Copy the first line of the material below and every later line through the line containing "turn then changes", without any other output.

------------------------------------------------------------------------

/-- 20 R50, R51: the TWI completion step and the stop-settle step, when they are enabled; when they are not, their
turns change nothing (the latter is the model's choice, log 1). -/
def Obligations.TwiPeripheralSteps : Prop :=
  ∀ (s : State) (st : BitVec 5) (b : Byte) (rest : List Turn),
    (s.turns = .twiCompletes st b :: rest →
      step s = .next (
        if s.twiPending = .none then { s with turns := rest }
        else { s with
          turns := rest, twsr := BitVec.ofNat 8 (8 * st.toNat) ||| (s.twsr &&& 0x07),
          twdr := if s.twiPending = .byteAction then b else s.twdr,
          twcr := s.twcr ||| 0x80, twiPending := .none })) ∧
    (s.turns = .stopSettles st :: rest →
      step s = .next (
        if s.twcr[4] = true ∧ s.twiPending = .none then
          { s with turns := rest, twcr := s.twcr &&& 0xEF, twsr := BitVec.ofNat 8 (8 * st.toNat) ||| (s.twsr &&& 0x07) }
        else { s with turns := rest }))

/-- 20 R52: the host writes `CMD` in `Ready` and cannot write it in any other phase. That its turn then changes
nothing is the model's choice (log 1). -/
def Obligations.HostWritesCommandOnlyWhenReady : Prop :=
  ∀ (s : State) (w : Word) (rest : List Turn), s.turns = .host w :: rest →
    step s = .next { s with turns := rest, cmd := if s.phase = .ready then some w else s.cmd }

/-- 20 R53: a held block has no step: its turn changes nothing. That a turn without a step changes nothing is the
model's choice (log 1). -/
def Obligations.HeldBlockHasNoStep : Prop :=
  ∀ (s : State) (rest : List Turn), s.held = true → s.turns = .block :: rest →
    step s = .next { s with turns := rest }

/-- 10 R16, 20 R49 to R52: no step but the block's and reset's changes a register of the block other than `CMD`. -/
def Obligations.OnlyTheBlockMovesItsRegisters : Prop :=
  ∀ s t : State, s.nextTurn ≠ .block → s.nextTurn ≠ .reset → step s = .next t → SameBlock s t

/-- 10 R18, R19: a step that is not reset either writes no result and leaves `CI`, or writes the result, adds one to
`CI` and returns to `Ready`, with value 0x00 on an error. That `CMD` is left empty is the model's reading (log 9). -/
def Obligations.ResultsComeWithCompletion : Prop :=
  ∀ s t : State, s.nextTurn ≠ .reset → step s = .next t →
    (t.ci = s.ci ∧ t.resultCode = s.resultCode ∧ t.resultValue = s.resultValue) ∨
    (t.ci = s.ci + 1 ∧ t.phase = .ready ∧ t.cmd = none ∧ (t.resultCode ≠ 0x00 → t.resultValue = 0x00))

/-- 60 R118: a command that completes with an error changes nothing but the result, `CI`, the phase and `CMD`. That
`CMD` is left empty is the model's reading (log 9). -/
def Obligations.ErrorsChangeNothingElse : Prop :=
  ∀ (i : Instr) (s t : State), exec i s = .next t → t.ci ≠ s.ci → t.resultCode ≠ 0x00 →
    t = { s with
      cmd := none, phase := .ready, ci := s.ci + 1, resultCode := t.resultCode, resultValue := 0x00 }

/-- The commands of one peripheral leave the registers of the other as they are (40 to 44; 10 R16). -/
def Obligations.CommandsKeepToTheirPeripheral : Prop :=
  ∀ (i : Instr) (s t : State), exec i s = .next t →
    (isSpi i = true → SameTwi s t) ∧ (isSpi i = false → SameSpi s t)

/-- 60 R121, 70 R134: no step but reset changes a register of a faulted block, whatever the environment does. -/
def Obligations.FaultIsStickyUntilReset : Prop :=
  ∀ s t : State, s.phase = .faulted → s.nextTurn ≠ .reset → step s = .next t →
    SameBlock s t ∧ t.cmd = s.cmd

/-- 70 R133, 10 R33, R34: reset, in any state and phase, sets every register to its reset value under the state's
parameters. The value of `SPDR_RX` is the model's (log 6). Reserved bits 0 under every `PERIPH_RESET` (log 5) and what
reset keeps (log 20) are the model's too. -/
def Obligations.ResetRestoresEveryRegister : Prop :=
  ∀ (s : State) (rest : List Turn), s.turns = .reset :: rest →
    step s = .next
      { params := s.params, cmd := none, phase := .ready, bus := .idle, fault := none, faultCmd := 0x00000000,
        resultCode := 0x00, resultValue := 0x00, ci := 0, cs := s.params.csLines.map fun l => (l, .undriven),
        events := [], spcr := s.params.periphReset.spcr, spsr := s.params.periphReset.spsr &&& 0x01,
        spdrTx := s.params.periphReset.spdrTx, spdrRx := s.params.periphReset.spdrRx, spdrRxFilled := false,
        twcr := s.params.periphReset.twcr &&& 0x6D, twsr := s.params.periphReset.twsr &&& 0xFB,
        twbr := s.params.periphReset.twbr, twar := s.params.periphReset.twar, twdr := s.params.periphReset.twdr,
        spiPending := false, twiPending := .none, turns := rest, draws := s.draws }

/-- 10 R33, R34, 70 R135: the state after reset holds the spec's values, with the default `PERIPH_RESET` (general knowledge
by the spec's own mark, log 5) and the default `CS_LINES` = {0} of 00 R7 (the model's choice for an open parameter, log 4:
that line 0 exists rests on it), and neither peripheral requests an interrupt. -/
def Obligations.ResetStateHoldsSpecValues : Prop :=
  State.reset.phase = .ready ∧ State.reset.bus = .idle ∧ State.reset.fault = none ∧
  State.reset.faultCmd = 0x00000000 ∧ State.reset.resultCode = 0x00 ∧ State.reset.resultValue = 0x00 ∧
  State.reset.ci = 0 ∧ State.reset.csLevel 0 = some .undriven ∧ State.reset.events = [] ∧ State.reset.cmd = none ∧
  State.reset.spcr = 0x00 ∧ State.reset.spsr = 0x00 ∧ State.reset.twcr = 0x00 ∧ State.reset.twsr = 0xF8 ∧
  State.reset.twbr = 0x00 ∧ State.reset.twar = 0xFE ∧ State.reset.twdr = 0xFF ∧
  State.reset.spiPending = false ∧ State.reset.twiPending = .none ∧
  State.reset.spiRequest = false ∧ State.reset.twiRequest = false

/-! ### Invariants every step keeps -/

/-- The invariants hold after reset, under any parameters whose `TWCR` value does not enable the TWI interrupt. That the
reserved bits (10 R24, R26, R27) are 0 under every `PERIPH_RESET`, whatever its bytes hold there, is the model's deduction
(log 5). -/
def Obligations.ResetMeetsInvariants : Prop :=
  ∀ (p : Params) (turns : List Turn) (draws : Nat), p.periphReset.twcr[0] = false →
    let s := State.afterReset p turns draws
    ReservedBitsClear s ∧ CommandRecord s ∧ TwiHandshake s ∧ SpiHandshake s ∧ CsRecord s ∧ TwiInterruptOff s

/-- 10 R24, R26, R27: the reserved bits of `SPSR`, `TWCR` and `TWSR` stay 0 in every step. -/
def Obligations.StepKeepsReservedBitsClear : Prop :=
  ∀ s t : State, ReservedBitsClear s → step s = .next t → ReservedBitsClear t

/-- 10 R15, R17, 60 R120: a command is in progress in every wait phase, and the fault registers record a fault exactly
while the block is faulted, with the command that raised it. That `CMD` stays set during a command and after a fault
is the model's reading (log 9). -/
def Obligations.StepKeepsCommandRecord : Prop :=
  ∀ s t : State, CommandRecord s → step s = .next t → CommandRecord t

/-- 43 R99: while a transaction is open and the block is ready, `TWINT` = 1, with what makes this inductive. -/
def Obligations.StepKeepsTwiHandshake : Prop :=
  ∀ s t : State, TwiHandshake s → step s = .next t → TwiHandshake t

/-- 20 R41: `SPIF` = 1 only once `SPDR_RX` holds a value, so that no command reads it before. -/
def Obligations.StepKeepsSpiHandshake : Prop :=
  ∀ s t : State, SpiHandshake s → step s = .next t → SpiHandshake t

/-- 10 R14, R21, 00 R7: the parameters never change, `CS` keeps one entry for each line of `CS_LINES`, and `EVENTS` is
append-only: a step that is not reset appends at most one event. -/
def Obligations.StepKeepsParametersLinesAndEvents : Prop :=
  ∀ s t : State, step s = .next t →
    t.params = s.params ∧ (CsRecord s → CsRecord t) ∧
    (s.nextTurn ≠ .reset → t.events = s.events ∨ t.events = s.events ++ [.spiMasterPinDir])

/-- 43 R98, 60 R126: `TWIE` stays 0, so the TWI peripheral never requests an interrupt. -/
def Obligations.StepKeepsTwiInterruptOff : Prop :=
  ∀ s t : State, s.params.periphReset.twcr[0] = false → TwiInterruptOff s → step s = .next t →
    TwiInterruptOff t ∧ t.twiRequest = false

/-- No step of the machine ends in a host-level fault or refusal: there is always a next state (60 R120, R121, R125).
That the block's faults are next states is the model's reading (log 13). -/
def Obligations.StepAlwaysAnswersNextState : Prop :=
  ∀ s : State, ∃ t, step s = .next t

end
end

------------------------------------------------------------------------

• Task answer:
/-- 20 R50, R51: the TWI completion step and the stop-settle step, when they are enabled; when they are not, their
turns change nothing (the latter is the model's choice, log 1). -/
def Obligations.TwiPeripheralSteps : Prop :=
  ∀ (s : State) (st : BitVec 5) (b : Byte) (rest : List Turn),
    (s.turns = .twiCompletes st b :: rest →
      step s = .next (
        if s.twiPending = .none then { s with turns := rest }
        else { s with
          turns := rest, twsr := BitVec.ofNat 8 (8 * st.toNat) ||| (s.twsr &&& 0x07),
          twdr := if s.twiPending = .byteAction then b else s.twdr,
          twcr := s.twcr ||| 0x80, twiPending := .none })) ∧
    (s.turns = .stopSettles st :: rest →
      step s = .next (
        if s.twcr[4] = true ∧ s.twiPending = .none then
          { s with turns := rest, twcr := s.twcr &&& 0xEF, twsr := BitVec.ofNat 8 (8 * st.toNat) ||| (s.twsr &&& 0x07) }
        else { s with turns := rest }))

/-- 20 R52: the host writes `CMD` in `Ready` and cannot write it in any other phase. That its turn then changes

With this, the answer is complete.